C. The execution, delivery and performance of this First
Amendment and all related documentation described in this First
Amendment are within its corporate powers, have been duly authorized
and are not in contravention of law or the terms of the Borrower's
articles of incorporation or bylaws, or of any undertaking to which the
Borrower is a party or by which it is bound.

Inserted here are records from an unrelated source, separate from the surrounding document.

/-- A tile of a grid of one element type, uncompressed and dense (R72). -/
def Wk.denseTile (w : Wk) (job base cols i j ty : Nat) : Except (Nat × Nat) Tile :=
  let a := base + (i * cols + j) * (32 * (1 + plainSectors ty 0))
  match w.localTile job a with
  | .error e => .error e
  | .ok t => if t.hdr.ty ≠ ty ∨ t.hdr.sparsity ≠ 0 ∨ t.hdr.trow ≠ i ∨ t.hdr.tcol ≠ j then .error (stTileFormat, a) else .ok t

/-- A row of tiles of a grid. -/
def Wk.tileRow (w : Wk) (job base cols i ty : Nat) : Except (Nat × Nat) (List Tile) :=
  (List.range cols).foldl
    (fun (a : Except (Nat × Nat) (List Tile)) j =>
      match a with
      | .error e => .error e
      | .ok l => match w.denseTile job base cols i j ty with | .error e => .error e | .ok t => .ok (l ++ [t]))
    (.ok [])

/-- Every tile row of a grid. -/
def Wk.tileGrid (w : Wk) (job base rows cols ty : Nat) : Except (Nat × Nat) (List (List Tile)) :=
  (List.range rows).foldl
    (fun (a : Except (Nat × Nat) (List (List Tile))) i =>
      match a with
      | .error e => .error e
      | .ok l => match w.tileRow job base cols i ty with | .error e => .error e | .ok t => .ok (l ++ [t]))
    (.ok [])

/-- The logits of one token of ROUTE: each hidden block summed exactly and rounded once, then the blocks in order (R74). -/
def scoreRow (xs : List View) (ws : List (List View)) (row e : Nat) : List Nat :=
  (List.range e).map fun c =>
    let sums := (xs.zip ws).map fun p =>
      match p.2[c / 64]? with
      | none => 0
      | some wv => flc (exactSum ((List.range 64).map fun k => (p.1.val row k).mul (wv.val k (c % 64))))
    match sums with
    | [] => 0
    | s :: l => l.foldl fadd s

/-! ### Normalisation and selection (R76 to R79) -/

/-- exp of z minus the largest, and the ascending sum. -/
def softParts (z : List Nat) : List Nat × Nat :=
  let m := match z with | [] => 0 | x :: l => l.foldl fmax x
  let a := z.map fun x => spExp (f32 (fsub x m))
  (a, match a with | [] => 0 | x :: l => l.foldl fadd x)

/-- Probabilities of a token. -/
def probs (norm : Nat) (z : List Nat) : List Nat :=
  match norm with
  | 1 => z.map fun x => fdiv (fl .one) (fadd (fl .one) (spExp (f32 x).neg))
  | 3 => z
  | _ => let s := softParts z; s.1.map fun a => fdiv a s.2

/-- How a token's selection ended. -/
inductive SelEnd where
  | ok | nonfinite | clipped | forced
  deriving DecidableEq, Repr

/-- The selected experts of a token, ascending, and how the selection ended (R77, R78). -/
def selectExperts (z v : List Nat) (tau kmin kmax : Nat) : List Nat × SelEnd :=
  let n := v.length
  let va := v.toArray
  let at_ (e : Nat) : Nat := va.getD e 0
  if ¬ (z ++ v).all finite32 then ([], .nonfinite)
  else
    let order := sortBy (fun a b => flt (at_ b) (at_ a) || (!flt (at_ a) (at_ b) && decide (a < b))) (List.range n)
    let reach (e : Nat) : Bool := !flt (at_ e) tau
    let s := order.foldl
      (fun (s : List Nat × Bool) e =>
        if s.2 ∨ s.1.length = kmax then s
        else if s.1.length < kmin ∨ reach e then (s.1 ++ [e], false)
        else (s.1, true))
      ([], false)
    let sel := s.1
    let clipped : Bool := sel.length == kmax && decide (sel.length < n) && (match order[sel.length]? with | some e => reach e | none => false)
    let forced := sel.any fun e => !reach e
    (sortBy (fun a b => decide (a < b)) sel, if clipped then .clipped else if forced then .forced else .ok)

/-- A pair of a token: expert, gate, probability and destination. -/
structure RPair where
  expert : Nat
  gate : Nat
  prob : Nat
  dest : Nat
  deriving DecidableEq, Repr

/-- What a token's routing gives. -/
structure TokRec where
  row : Nat
  indexDropped : Bool
  fin : SelEnd
  pairs : List RPair
  dropped : Nat
  mapDrops : Nat

/-- The gates of selected experts (R76). -/
def gatesOf (norm gs : Nat) (z p : List Nat) (sel : List Nat) : List Nat :=
  if norm = 2 then
    let s := softParts (sel.map fun e => z.getD e 0)
    s.1.map fun a => fmul (fdiv a s.2) gs
  else sel.map fun e => fmul (p.getD e 0) gs

/-- Routes one token, whose logits are given. -/
def routeToken (nb : List Byte) (row : Nat) (z bias map : List Nat) : TokRec :=
  let norm := rtNorm nb
  let p := probs norm z
  let v := (p.zip bias).map fun x => fadd x.1 x.2
  let s := selectExperts z v (fld nb 0x44 4) (rtKmin nb) (rtKmax nb)
  let gs := gatesOf norm (fld nb 0x48 4) z p s.1
  let all := (s.1.zip gs).map fun x => RPair.mk x.1 x.2 (p.getD x.1 0) (map.getD x.1 0)
  let kept := if rtT2e nb then all.filter fun x => x.dest < rtDests nb else all
  { row := row, indexDropped := false, fin := s.2, pairs := kept, dropped := all.length - kept.length, mapDrops := all.length - kept.length }

/-- Little-endian words read from a job's memory. -/
def Wk.words (w : Wk) (job a width n : Nat) : Except (Nat × Nat) (List Nat) :=
  if n = 0 then .ok []
  else match w.rdLocal job a (width * n) with | .error e => .error e | .ok bs => .ok ((chunks width bs).map ofBytes)

/-- Everything a route node reads but the tiles of its tokens: rows, bias, expert map and router weights. -/
structure RouteIn where
  rows : List Nat
  bias : List Nat
  map : List Nat
  ws : List (List View)

/-- Reads them. -/
def Wk.routeIn (w : Wk) (r : Route) : Except (Nat × Nat) RouteIn :=
  let nb := r.nb
  let e := rtE nb
  let rows := if rtList nb = 0 then .ok (List.range r.t) else w.words r.job (rtList nb) 4 r.t
  let bias := if fld nb 0x30 8 = 0 then .ok (List.replicate e 0) else w.words r.job (fld nb 0x30 8) 4 e
  let map := if rtT2e nb then w.words r.job (fld nb 0x68 8) 2 e else .ok []
  let ws := if r.scored then .ok [] else w.tileGrid r.job (rtW nb) (rtBlocks nb) (cdiv e 64) tyBf16
  match rows, bias, map, ws with
  | .ok rows, .ok bias, .ok map, .ok ws => .ok ⟨rows, bias, map, ws.map fun l => l.map (·.view)⟩
  | .error er, _, _, _ => .error er
  | _, .error er, _, _ => .error er
  | _, _, .error er, _ => .error er
  | _, _, _, .error er => .error er

/-- Routes one row: an index out of range leaves its token unscored (R99). -/
def Wk.routeRow (w : Wk) (r : Route) (x : RouteIn) (row : Nat) : Except (Nat × Nat) TokRec :=
  let nb := r.nb
  let e := rtE nb
  if row ≥ rtRows nb then
    if rtFaultDrop nb then .error (stSparse, 0)
    else .ok { row := row, indexDropped := true, fin := .ok, pairs := [], dropped := 0, mapDrops := 0 }
  else
    let cols := if r.scored then cdiv e 64 else rtBlocks nb
    match w.tileRow r.job (if r.scored then rtW nb else rtX nb) cols (row / 64) (if r.scored then tyFp32 else tyBf16) with
    | .error er => .error er
    | .ok ts =>
      let vs := ts.map (·.view)
      let z :=
        if r.scored then (List.range e).map fun c => match vs[c / 64]? with | some v => flc (v.val (row % 64) (c % 64)) | none => 0
        else scoreRow vs x.ws (row % 64) e
      let t := routeToken nb row z x.bias x.map
      if t.fin = .nonfinite ∧ rtFaultNf nb then .error (stNonfinite, 0)
      else if t.mapDrops ≠ 0 ∧ rtFaultDrop nb then .error (stSparse, 0)
      else .ok t

/-- Routes every token of a batch, in batch order. -/
def Wk.routeAll (w : Wk) (r : Route) (x : RouteIn) : Except (Nat × Nat) (List TokRec) :=
  x.rows.foldl
    (fun (a : Except (Nat × Nat) (List TokRec)) row =>
      match a with
      | .error e => .error e
      | .ok l => match w.routeRow r x row with | .error e => .error e | .ok t => .ok (l ++ [t]))
    (.ok [])

/-! ### Capacity (R95) -/

/-- Pairs of some tokens for a destination, as (token, expert) in grant order; the first token's index is given. -/
def claims (l : List TokRec) (first k : Nat) : List (Nat × Nat) :=
  l.zipIdx.flatMap fun t => (t.1.pairs.filter fun p => p.dest = k).map fun p => (first + t.2, p.expert)

/-- Grants under CAPACITY: what each destination keeps. In Default mode with both halves, how many of a contended
destination's grants the west half wins is a free value (assumption 4). -/
def Wk.grants (w : Wk) (r : Route) (strict : Bool) (l : List TokRec) : Wk × List (List (Nat × Nat)) :=
  let cap := rtCap r.nb
  let both : Bool := decide (0 < r.cut) && decide (r.cut < r.t)
  (List.range (rtDests r.nb)).foldl
    (fun (a : Wk × List (List (Nat × Nat))) k =>
      let cw := claims (l.take r.cut) 0 k
      let ce := claims (l.drop r.cut) r.cut k
      if cw.length + ce.length ≤ cap then (a.1, a.2 ++ [cw ++ ce])
      else if strict ∨ ¬ both then (a.1, a.2 ++ [(cw ++ ce).take cap])
      else
        let f := a.1.dev.drawFree
        let lo := cap - ce.length
        let hi := min cap cw.length
        let n := lo + f.2.toNat % (hi - lo + 1)
        let w := a.1.upd fun _ =>
          (f.1.count .west Reg.TOP_TDC_COUNT_LO 1).onNode r.seq r.node fun n => { n with tdc := n.tdc + 1 }
        (w, a.2 ++ [cw.take n ++ ce.take (cap - n)]))
    (w, [])

/-- Keeps the granted pairs of each token. -/
def keepGranted (l : List TokRec) (g : List (List (Nat × Nat))) : List TokRec :=
  l.zipIdx.map fun t =>
    let kept := t.1.pairs.filter fun p => (g.getD p.dest []).contains (t.2, p.expert)
    { t.1 with pairs := kept, dropped := t.1.dropped + (t.1.pairs.length - kept.length) }

/-! ### The output area (R80 to R86) -/

/-- The kept pairs of a batch in the order of R83, as (destination, expert, token, row). -/
def pairList (t2e : Bool) (l : List TokRec) : List (Nat × Nat × Nat × Nat) :=
  let all : List (Nat × Nat × Nat × Nat) := l.zipIdx.flatMap fun t => t.1.pairs.map fun p => (if t2e then p.dest else 0, p.expert, t.2, t.1.row)
  sortBy (fun (a b : Nat × Nat × Nat × Nat) =>
    decide (a.1 < b.1) || (a.1 == b.1 && (decide (a.2.1 < b.2.1) || (a.2.1 == b.2.1 && decide (a.2.2.1 < b.2.2.1))))) all

/-- The runs that a route node writes. `map` gives each expert's destination in T2E mode. The gap between the last shape word and the
demand bitmap is written with zeros; R86 does not say that it is written (DESIGN CHOICE). -/
def areaRuns (nb : List Byte) (job gen t : Nat) (map : List Nat) (l : List TokRec) : List Run :=
  let e := rtE nb
  let lay := areaLay e t (rtKmax nb)
  let t2e := rtT2e nb
  let ps := pairList t2e l
  let count (x : Nat) : Nat := (ps.filter fun p => p.2.1 = x).length
  let counts := (List.range e).map count
  let before (x : Nat) : Nat :=
    let k := if t2e then map.getD x 0 else 0
    (ps.filter fun p => decide (p.1 < k ∨ (p.1 = k ∧ p.2.1 < x))).length
  let shape := (List.range e).flatMap fun x => toBytes 4 (counts.getD x 0) ++ toBytes 4 (before x)
  let demand := (List.range (align64 (cdiv e 8))).map fun b =>
    BitVec.ofNat 8 (sumBy (List.range 8) fun j => if counts.getD (8 * b + j) 0 = 0 then 0 else 2 ^ j)
  let demanded := (counts.filter (· ≠ 0)).length
  let hdr :=
    toBytes 4 (0x10000 + gen) ++ toBytes 4 e ++ toBytes 4 t ++ toBytes 4 ps.length
      ++ toBytes 4 ((l.filter fun x => x.pairs.isEmpty).length) ++ toBytes 4 (l.foldl (fun m x => max m x.pairs.length) 0)
      ++ toBytes 4 demanded ++ toBytes 4 (sumBy l (·.dropped)) ++ toBytes 4 job ++ toBytes 4 lay.demand ++ toBytes 4 lay.elist
      ++ toBytes 4 lay.ttab ++ toBytes 4 lay.tpairs ++ toBytes 4 0 ++ toBytes 4 lay.bytes ++ toBytes 4 0
  let head := hdr ++ shape ++ List.replicate (align64 (8 * e) - 8 * e) 0 ++ demand
  let elist := ps.flatMap fun p => toBytes 4 p.2.2.1 ++ toBytes 4 p.2.2.2
  let offs := l.foldl (fun (a : List Nat × Nat) x => (a.1 ++ [a.2], a.2 + x.pairs.length)) ([], 0)
  let ttab := (l.zip offs.1).flatMap fun x =>
    toBytes 4 (x.1.dropped * 2 ^ 16 + b2n x.1.indexDropped * 2 ^ 8 + b2n (x.1.fin == .nonfinite) * 2 ^ 7 + x.1.pairs.length) ++ toBytes 4 x.2
  let place (tok x : Nat) : Nat := ps.findIdx fun p => p.2.1 == x && p.2.2.1 == tok
  let tpairs := l.zipIdx.flatMap fun x => x.1.pairs.flatMap fun p =>
    toBytes 4 p.expert ++ toBytes 4 (place x.2 p.expert) ++ toBytes 4 p.gate ++ toBytes 4 p.prob
  ([⟨rtOut nb, head⟩, ⟨rtOut nb + lay.elist, elist⟩, ⟨rtOut nb + lay.ttab, ttab⟩, ⟨rtOut nb + lay.tpairs, tpairs⟩] : List Run).filter
    fun x => ¬ x.bytes.isEmpty

/-- The first run outside the LOCAL form, which is refused when it is made (R237). Rights wait for the commit (R242). -/
def runsMisplaced (rs : List Run) : Option Nat := (rs.find? fun x => !isLocal x.addr).map (·.addr)

/-! ### Sends (R96, R97) -/

/-- Pads bytes to whole sectors. -/
def padded32 (bs : List Byte) : List Byte := bs ++ List.replicate ((32 - bs.length % 32) % 32) 0

/-- The X row of a pair as BF16 bytes. -/
def Wk.xRow (w : Wk) (r : Route) (row : Nat) : Except (Nat × Nat) (List Byte) :=
  match w.tileRow r.job (rtX r.nb) (rtBlocks r.nb) (row / 64) tyBf16 with
  | .error e => .error e
  | .ok ts => .ok (ts.flatMap fun t => let v := t.view; (List.range 64).flatMap fun c => toBytes 2 (v.sound (row % 64) c))

/-- The stores of one destination block, in order: entries, rows, and the header with SEND_TAG in one store of 64 bytes,
the least that keeps SEND_TAG last (R360 writes whole sectors). A BLOCK_OFFSET that is not a multiple of 64 is used as it stands, and
the reserved bits of the entry are not looked at: R94 gives no check (DESIGN CHOICE). -/
def Wk.sendBlock (w : Wk) (r : Route) (gen : Nat) (ps : List (Nat × Nat × Nat × Nat)) (dt : List Byte) : Except (Nat × Nat) (List LogEntry) :=
  let dev := bits (fld dt 0 4) 0 18
  let region := bits (fld dt 4 4) 0 18
  let off := fld dt 8 8
  let rows := ps.foldl
    (fun (a : Except (Nat × Nat) (List Byte)) p =>
      match a with
      | .error e => .error e
      | .ok l => match w.xRow r p.2.2.2 with | .error e => .error e | .ok b => .ok (l ++ b))
    (.ok [])
  match rows with
  | .error e => .error e
  | .ok rows =>
    let stores (at_ : Nat) (bs : List Byte) : List LogEntry := (chunks 256 bs).zipIdx.map fun c => .write dev region (at_ + 256 * c.2) c.1
    let ents := padded32 (ps.flatMap fun p => toBytes 4 p.2.1 ++ toBytes 4 p.2.2.1)
    let hdr := toBytes 4 (fld r.nb 0x64 4) ++ toBytes 4 ps.length ++ toBytes 4 w.dev.me ++ toBytes 4 gen ++ toBytes 4 (64 * rtBlocks r.nb)
      ++ List.replicate 44 0
    .ok (stores (off + 0x40) ents ++ stores (off + 0x40 + align64 (8 * rtCap r.nb)) rows ++ stores off hdr)

/-- Logs every send of a T2E node, and probes its destinations. -/
def Wk.routeSends (w : Wk) (r : Route) (gen : Nat) (l : List TokRec) : Wk :=
  match w.rdLocal r.job (fld r.nb 0x70 8) (16 * rtDests r.nb) with
  | .error e => w.raiseStatus r.seq r.node e.1 e.2 w.dev.leadHalf
  | .ok tb =>
    let ps := pairList true l
    let dts := chunks 16 tb
    let logs := dts.zipIdx.foldl
      (fun (a : Except (Nat × Nat) (List LogEntry)) d =>
        match a with
        | .error e => .error e
        | .ok l => match w.sendBlock r gen (ps.filter fun p => p.1 = d.2) d.1 with | .error e => .error e | .ok m => .ok (l ++ m))
      (.ok [])
    match logs with
    | .error e => w.raiseStatus r.seq r.node e.1 e.2 w.dev.leadHalf
    | .ok es =>
      match dts.find? fun dt => ¬ w.dev.reachable (bits (fld dt 0 4) 0 18) with
      | some dt => w.fail r.seq r.node stMemberLost (bits (fld dt 0 4) 0 18)
      | none =>
      let w := dts.foldl
        (fun w dt => w.upd fun d =>
          d.probe d.leadHalf r.seq r.node r.job (bits (fld dt 0 4) 0 18) (bits (fld dt 4 4) 0 18) (fld dt 8 8) (probeRights false true false) 0)
        w
      w.upd fun d => d.onNode r.seq r.node fun n => { n with log := n.log ++ es.map fun x => (0, x) }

D. The resolutions set forth in the Corporate Certificate of
Authority dated December 21, 1999 and delivered by the Borrower to the
Bank have not been amended or rescinded, and remain in full force and
effect.
6. Except as modified by this First Amendment, the Agreement remains unchanged
and in full force and effect.
7. The Borrower and the Guarantor each acknowledge receipt of a copy of the
Agreement and this First Amendment and all related documents referenced therein
and executed by the Borrower and the Guarantor in connection with the Agreement
and the indebtedness of the Borrower to the Bank under the Agreement.
IN WITNESS WHEREOF, the Bank and Borrower have executed this First Amendment as
of the date and year first above written.
NORWEST BANK IOWA,
NATIONAL ASSOCIATION PATIENT INFOSYSTEMS, INC.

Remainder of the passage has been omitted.